theorem raiseCause_notified {c : Cause} {s : State} (n : Nat) (d : Option Int) (hc : c ∉ s.attention.causes)
    (h : FewWaiting s) : Notified (.attention (attentionReport (raiseCause c n d s))) (raiseCause c n d s) := by
  have hfew : FewWaiting (refreshRest (listCause c n d s)) := by
    rwa [FewWaiting, (refreshRest_only _).link]
  have hnote := notifyAttention_notified hfew
  rwa [attentionReport, raiseCause_attention n d hc, raiseCause_new n d hc]

/-- Settles O49: a cause not yet listed is listed, the rest text follows, and ATTENTION reports the list. -/
theorem causesAreRaisedInOrder : Obligations.CausesAreRaisedInOrder := by
  intro c n d s t
  refine ⟨hold_iff _, raiseCause_nodup c n d, ?listed, ?new⟩
  case listed =>
    exact fun hc => (raiseCause_cases c n d s).elim And.right fun h => absurd hc h.1
  case new =>
    intro hc rest row message display
    have hsel : (listCause c n d s).restSelection = rest := listCause_restSelection c n d s
    have hbus : t.bus = (refreshRest (listCause c n d s)).bus := raiseCause_bus n d hc
    have hattention : t.attention = (refreshRest (listCause c n d s)).attention := raiseCause_attention n d hc
    have hhold : t.attention.hold = true := (hold_iff _).mpr (by simp [t, raiseCause_causes n d hc])
    refine ⟨raiseCause_frame n d hc, hhold, ?recorded, ?sent, ?notified⟩
    case recorded =>
      intro h
      have hrec := refreshRest_recorded (s := listCause c n d s) (hsel.symm ▸ h)
      rw [hbus, hattention, hrec]
      exact ⟨rfl, rfl⟩
    case sent =>
      intro hready hcur hnew hpresent hslot
      have hdata : s.hasData 2 = true := (hasData_iff s 2).mpr hslot
      have hattendant : (listCause c n d s).restSelection = .attendant := hsel.trans (if_pos hready)
      have hsent := refreshRest_sent (s := listCause c n d s) hcur (hsel.symm ▸ hnew)
      rw [hbus, hattention, hsent]
      constructor
      · intro hwaiting hroom
        obtain ⟨hjoined, hnone⟩ := sendRest_joins (s := listCause c n d s) hpresent hdata hwaiting hroom
        rw [hjoined, hattendant]
        exact ⟨rfl, hnone⟩
      · intro hfull
        obtain ⟨hsame, hheld⟩ := sendRest_held (s := listCause c n d s) hpresent hdata hfull
        rw [hsame, hheld, hattendant]
        exact ⟨rfl, rfl⟩
    case notified =>
      intro hfew
      have hnote := raiseCause_notified n d hc hfew
      rwa [attentionReport, hhold] at hnote

end Sys2Proof.Machine
end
━━━━━━━━━━━━━━━━━━━━
To do: Print the lines above, unchanged, from the start of the records to the line with "have hnote := notifyAttention_notified hfew", including that final line.

Solution:
theorem raiseCause_notified {c : Cause} {s : State} (n : Nat) (d : Option Int) (hc : c ∉ s.attention.causes)
    (h : FewWaiting s) : Notified (.attention (attentionReport (raiseCause c n d s))) (raiseCause c n d s) := by
  have hfew : FewWaiting (refreshRest (listCause c n d s)) := by
    rwa [FewWaiting, (refreshRest_only _).link]
  have hnote := notifyAttention_notified hfew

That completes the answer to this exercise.